Что такое, в конце концов, "мыслящий разум"? Это ничто, что можно наблюдать или измерить. Трудно объяснить, как он может обладать реальной причинной силой. Материализм - единственная жизнеспособная метафизика в современности, эпохе, которая была основана на полной непримиримости материи и разума. Возможно, сознание - это как свисток поезда или колокольчик часов, чисто эстетическая особенность, которая никак не связана с функционированием системы. Уильям Джеймс долгие годы пытался доказать, что сознание можно изучать эмпирически, прежде чем сдался, придя к выводу, что разум - понятие столь же неуловимое, как и душа. "Дыхание, движущееся наружу, между глоткой и ноздрями, - вот, как я убежден, та сущность, из которой философы сконструировали сущность, известную им как сознание", - писал он.

Иногда я задаюсь вопросом, есть ли вообще смысл писать об этих вопросах. Я говорю, что ищу истину, но не являюсь ли я, как и все мы, заложником бессознательной силы принятия желаемого за действительное? Не пытаюсь ли я убедить себя в том, во что мне больше всего хотелось бы верить? В книге "Человек и машина" Ла Меттри высмеивает идею о том, что априорные исследования, подобные тем, что проводил Декарт, могут что-то сказать нам о реальности: "Какую пользу, спрашивается, извлек кто-то из своих глубоких размышлений?"

-

"Эта собака должна уйти", - сказал мой муж.

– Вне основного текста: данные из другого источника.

theorem State.accumulate_eff (s : State) (r : Nat) (p : Nat) (v : Nat) (l : Line) : Eff 262144 s (State.accumulate s r p v l) := by
  unfold State.accumulate
  extract_lets -merge -underBinder t0 t1 t2 t3
  try clear_value t0
  try clear_value t1
  try clear_value t2
  try clear_value t3
  refine Eff.ite (fun _ => ?_) (fun _ => ?_)
  · exact Eff.refl _ _
  · refine Eff.app ?_ (Eff.set_px _ _) (by decide)
    exact Eff.refl _ _

theorem State.grazeLine_eff (s : State) (v : Nat) (l : Line) (r : Nat) : Eff 262144 s (State.grazeLine s v l r).1 := by
  unfold State.grazeLine
  refine Eff.ite1 (fun _ => ?_) (fun _ => ?_)
  · refine Eff.fst ?_
    exact Eff.refl _ _
  · extract_lets -merge -underBinder t0 t1
    try clear_value t0
    have e2 : Eff 262144 s t1 := by
      refine Eff.ite (fun _ => ?_) (fun _ => ?_)
      · refine Eff.app ?_ (Eff.foldl (m := 262144) ?_ _ _) (Nat.or_self _)
        · exact Eff.refl _ _
        · intro y3 y4
          refine Eff.ite (fun _ => ?_) (fun _ => ?_)
          · refine Eff.app ?_ (State.accumulate_eff ..) (by decide)
            exact Eff.refl _ _
          · exact Eff.refl _ _
      · exact Eff.refl _ _
    try clear_value t1
    refine Eff.ite1 (fun _ => ?_) (fun _ => ?_)
    · refine Eff.fst ?_
      exact Eff.refl _ _
    · refine Eff.fst ?_
      exact e2

theorem State.grazeView_eff (s : State) (v : Nat) : Eff 262144 s (State.grazeView s v) := by
  unfold State.grazeView
  refine Eff.ite (fun _ => ?_) (fun _ => ?_)
  · exact Eff.refl _ _
  · split
    · rename_i q0
      refine Eff.app ?_ (State.setView_eff ..) (by decide)
      refine Eff.app ?_ (Eff.of_pair (Eff.foldlp (m := 262144) ?_ _ _) q0) (Nat.or_self _)
      · refine Eff.fst ?_
        exact Eff.refl _ _
      · intro y1 y2
        split
        · rename_i q3
          refine Eff.fst ?_
          refine Eff.app ?_ (Eff.of_pair (Eff.foldlp (m := 262144) ?_ _ _) q3) (Nat.or_self _)
          · refine Eff.fst ?_
            exact Eff.refl _ _
          · intro y4 y5
            refine Eff.app ?_ (State.grazeLine_eff ..) (by decide)
            exact Eff.refl _ _

theorem State.freeLines_eff (a0 : Nat) (a1 : State) (a2 : Nat) : Eff 262144 a1 (State.freeLines a0 a1 a2) := by
  induction a0 generalizing a1 a2 with
  | zero =>
    rw [State.freeLines]
    exact Eff.refl _ _
  | succ fuel ih =>
    rw [State.freeLines]
    split
    · exact Eff.refl _ _
    · refine Eff.ite (fun _ => ?_) (fun _ => ?_)
      · refine Eff.app ?_ (ih ..) (Nat.or_self _)
        refine Eff.app ?_ (State.setView_eff ..) (by decide)
        exact Eff.refl _ _
      · exact Eff.refl _ _

theorem State.setCycle_eff (s : State) (c : Nat) : Eff 262146 s (State.setCycle s c) := by
  unfold State.setCycle
  refine Eff.app ?_ (State.setFld_eff ..) (by decide)
  refine Eff.app ?_ (Eff.set_px _ _) (by decide)
  exact Eff.refl _ _

theorem State.beginBuild_eff (s : State) : Eff 262146 s (State.beginBuild s) := by
  unfold State.beginBuild
  refine Eff.app ?_ (State.setCycle_eff ..) (by decide)
  refine Eff.app ?_ (Eff.set_px _ _) (by decide)
  exact Eff.refl _ _

theorem State.grazeAdvance_eff (s : State) : Eff 262146 s (State.grazeAdvance s) := by
  unfold State.grazeAdvance
  refine Eff.ite (fun _ => ?_) (fun _ => ?_)
  · extract_lets -merge -underBinder t0 t1
    try clear_value t0
    try clear_value t1
    refine Eff.ite (fun _ => ?_) (fun _ => ?_)
    · refine Eff.app ?_ (State.beginBuild_eff ..) (by decide)
      exact Eff.refl _ _
    · exact Eff.refl _ _
  · exact Eff.refl _ _

theorem State.beginSwap_eff (s : State) : Eff 262146 s (State.beginSwap s) := by
  unfold State.beginSwap
  extract_lets -merge -underBinder t0 t1 t2 t3
  try clear_value t0
  try clear_value t2
  have e4 : Eff 262146 s t1 := by
    refine Eff.app ?_ (Eff.set_px _ _) (by decide)
    exact Eff.refl _ _
  try clear_value t1
  have e5 : Eff 262146 s t3 := by
    refine Eff.app ?_ (Eff.foldl (m := 262146) ?_ _ _) (Nat.or_self _)
    · exact e4
    · intro y6 y7
      refine Eff.app ?_ (State.setRace_eff ..) (by decide)
      exact Eff.refl _ _
  try clear_value t3
  refine Eff.app ?_ (State.grazeAdvance_eff ..) (by decide)
  refine Eff.app ?_ (State.setCycle_eff ..) (by decide)
  exact e5

theorem State.publish_eff (s : State) (approve : Bool) : Eff 262238 s (State.publish s approve) := by
  unfold State.publish
  extract_lets -merge -underBinder t0 t1 t2 t3 t4
  try clear_value t0
  try clear_value t2
  have e5 : Eff 262238 s t1 := by
    refine Eff.app ?_ (State.setFld_eff ..) (by decide)
    exact Eff.refl _ _
  try clear_value t1
  have e6 : Eff 262238 s t3 := by
    refine Eff.app ?_ (Eff.set_px _ _) (by decide)
    exact e5
  try clear_value t3
  have e7 : Eff 262238 s t4 := by
    refine Eff.app ?_ (State.raise_eff ..) (by decide)
    exact e6
  try clear_value t4
  refine Eff.ite (fun _ => ?_) (fun _ => ?_)
  · refine Eff.app ?_ (State.setCycle_eff ..) (by decide)
    exact e7
  · refine Eff.app ?_ (State.beginSwap_eff ..) (by decide)
    exact e7

theorem State.grazeBuild_eff (s : State) : Eff 262238 s (State.grazeBuild s) := by
  unfold State.grazeBuild
  extract_lets -merge -underBinder t0 t1 t2 t3 t4
  try clear_value t0
  try clear_value t1
  try clear_value t2
  try clear_value t3
  try clear_value t4
  refine Eff.ite (fun _ => ?_) (fun _ => ?_)
  · exact Eff.refl _ _
  · split
    · extract_lets -merge -underBinder t6 t7
      have e8 : Eff 262238 s t6 := by
        refine Eff.app ?_ (Eff.set_px _ _) (by decide)
        exact Eff.refl _ _
      try clear_value t6
      have e9 : Eff 262238 s t7 := by
        refine Eff.app ?_ (Eff.foldl (m := 262238) ?_ _ _) (Nat.or_self _)
        · exact e8
        · intro y10 y11
          refine Eff.ite (fun _ => ?_) (fun _ => ?_)
          · refine Eff.app ?_ (State.setFld_eff ..) (by decide)
            exact Eff.refl _ _
          · exact Eff.refl _ _
      try clear_value t7
      refine Eff.app ?_ (State.publish_eff ..) (by decide)
      exact e9

theorem State.approve_eff (s : State) : Eff 262146 s (State.approve s) := by
  unfold State.approve
  refine Eff.ite (fun _ => ?_) (fun _ => ?_)
  · refine Eff.app ?_ (State.beginSwap_eff ..) (by decide)
    exact Eff.refl _ _
  · exact Eff.refl _ _
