-- ==== Sys2Proof/Laws/EffSched.lean ====
section
/-! SUPPORT. What each operation of Machine/Sched.lean can touch, by unit of the state (see Laws/Effect.lean). -/

set_option linter.unusedVariables false
set_option linter.unusedTactic false
set_option linter.unreachableTactic false

namespace Sys2Proof.Machine

theorem State.activate_eff (s : State) (c : Nat) : Eff 512 s (State.activate s c) := by
  unfold State.activate
  extract_lets -merge -underBinder t0 t1
  try clear_value t0
  try clear_value t1
  refine Eff.ite (fun _ => ?_) (fun _ => ?_)
  · exact Eff.refl _ _
  · split
    · exact Eff.refl _ _
    · extract_lets -merge -underBinder t2 t3
      try clear_value t2
      try clear_value t3
      refine Eff.ite (fun _ => ?_) (fun _ => ?_)
      · refine Eff.app ?_ (Eff.set_shep _ _) (by decide)
        exact Eff.refl _ _
      · exact Eff.refl _ _

theorem State.enterJob_eff (s : State) (q : JobReq) (j : Nat) (scratch : Nat) : Eff 12887039838 s (State.enterJob s q j scratch) := by
  unfold State.enterJob
  extract_lets -merge -underBinder t0 t1 t2 t3 t4 t5 t6
  try clear_value t0
  try clear_value t4
  have e7 : Eff 12887039838 s t1 := by
    refine Eff.app ?_ (Eff.set_shep _ _) (by decide)
    exact Eff.refl _ _
  try clear_value t1
  have e8 : Eff 12887039838 s t2 := by
    refine Eff.ite (fun _ => ?_) (fun _ => ?_)
    · exact e7
    · refine Eff.app ?_ (State.activate_eff ..) (by decide)
      exact e7
  try clear_value t2
  have e9 : Eff 12887039838 s t3 := by
    refine Eff.app ?_ (State.clearResults_eff ..) (by decide)
    exact e8
  try clear_value t3
  have e10 : Eff 12887039838 s t5 := by
    refine Eff.app ?_ (State.setJob_eff ..) (by decide)
    exact e9
  try clear_value t5
  have e11 : Eff 12887039838 s t6 := by
    unfold t6
    split
    · refine Eff.app ?_ (State.setSlot_eff ..) (by decide)
      exact e10
    · refine Eff.app ?_ (State.setSlot_eff ..) (by decide)
      exact e10
    · exact e10
  try clear_value t6
  split
  · refine Eff.app ?_ (State.endJob_eff ..) (by decide)
    refine Eff.app ?_ (Eff.of_pair (State.read_eff ..) (by assumption)) (by decide)
    exact e11
  · split
    · refine Eff.app ?_ (State.jobFault_eff ..) (by decide)
      refine Eff.app ?_ (Eff.of_pair (State.read_eff ..) (by assumption)) (by decide)
      exact e11
    · split
      · refine Eff.app ?_ (State.endJob_eff ..) (by decide)
        refine Eff.app ?_ (Eff.of_pair (State.read_eff ..) (by assumption)) (by decide)
        refine Eff.app ?_ (State.setJob_eff ..) (by decide)
        refine Eff.app ?_ (Eff.of_pair (State.read_eff ..) (by assumption)) (by decide)
        exact e11
      · refine Eff.ite (fun _ => ?_) (fun _ => ?_)
        · refine Eff.app ?_ (State.setJob_eff ..) (by decide)
          refine Eff.app ?_ (Eff.of_pair (State.read_eff ..) (by assumption)) (by decide)
          refine Eff.app ?_ (State.setJob_eff ..) (by decide)
          refine Eff.app ?_ (Eff.of_pair (State.read_eff ..) (by assumption)) (by decide)
          exact e11
        · refine Eff.app ?_ (State.jobFault_eff ..) (by decide)
          refine Eff.app ?_ (Eff.of_pair (State.read_eff ..) (by assumption)) (by decide)
          refine Eff.app ?_ (State.setJob_eff ..) (by decide)
          refine Eff.app ?_ (Eff.of_pair (State.read_eff ..) (by assumption)) (by decide)
          exact e11

theorem State.jobTableEnter_eff (s : State) : Eff 12887039838 s (State.jobTableEnter s) := by
  unfold State.jobTableEnter
  refine Eff.ite (fun _ => ?_) (fun _ => ?_)
  · exact Eff.refl _ _
  · split
    · split
      · refine Eff.app ?_ (State.enterJob_eff ..) (by decide)
        exact Eff.refl _ _
      · exact Eff.refl _ _
    · exact Eff.refl _ _

theorem State.consume_eff (s : State) (r : Nat) : Eff 20 s (State.consume s r) := by
  unfold State.consume
  extract_lets -merge -underBinder t0
  try clear_value t0
  refine Eff.app ?_ (State.putRing_eff ..) (by decide)
  exact Eff.refl _ _

theorem State.takeEntry_eff (s : State) (r : Nat) : Eff 94 s (State.takeEntry s r).1 := by
  unfold State.takeEntry
  extract_lets -merge -underBinder t0
  try clear_value t0
  refine Eff.ite1 (fun _ => ?_) (fun _ => ?_)
  · refine Eff.fst ?_
    exact Eff.refl _ _
  · split
    · refine Eff.fst ?_
      refine Eff.app ?_ (State.consume_eff ..) (by decide)
      refine Eff.app ?_ (Eff.of_pair (State.read_eff ..) (by assumption)) (by decide)
      exact Eff.refl _ _
    · refine Eff.fst ?_
      refine Eff.app ?_ (State.raise_eff ..) (by decide)
      refine Eff.app ?_ (State.consume_eff ..) (by decide)
      refine Eff.app ?_ (Eff.of_pair (State.read_eff ..) (by assumption)) (by decide)
      exact Eff.refl _ _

Я только что вернулся домой и стоял на коленях в прихожей нашей квартиры, поглаживая Айбо, который бросился к двери, чтобы поприветствовать меня. Он дважды гавкнул, искренне радуясь моему появлению, и закрыл глаза, когда я почесал ему под подбородком.

"Что значит "идти"? сказал я.

"Вы должны отправить его обратно. Я не могу жить здесь с этим".

Я сказал ему, что собака все еще находится в процессе дрессировки. Пройдут месяцы, прежде чем он научится подчиняться командам. Единственная причина, по которой это заняло так много времени, заключалась в том, что мы постоянно отключали его, когда хотели тишины. С биологической собакой так поступать нельзя.

"Очевидно, что это не биологическая собака", - сказал мой муж. Он спросил, поняла ли я, что красная лампочка под ее носом - это не просто система зрения, а камера, и подумала ли я о том, куда отправляются ее записи. Пока меня не было, сказал он, собака очень планомерно бродила по квартире, внимательно изучая нашу мебель, постеры, шкафы. Она потратила пятнадцать минут на сканирование наших книжных шкафов и проявила особый интерес, как он утверждал, к полке с марксистской критикой.

Он снова спросил меня, что случилось с данными, которые он собирал.

"Это используется для улучшения алгоритмов", - сказал я.

"Где?"

Я сказал, что не знаю.

"Проверьте контракт".

Я поднял документ на компьютере и нашел соответствующий пункт. "Он отправляется в облако".

"В Sony".

Мой муж - известный параноик в отношении таких вещей. Он держит кусок черной изоленты над камерой своего ноутбука и примерно раз в месяц убеждается, что за его личным сайтом следит АНБ. Однажды, когда я заявила, что старший советник президента по политике "должен быть застрелен", он с раздражением показал на наши мобильные телефоны, лежащие рядом с нами на столе, а затем произнес слишком громким голосом, что я не должна шутить над подобными вещами.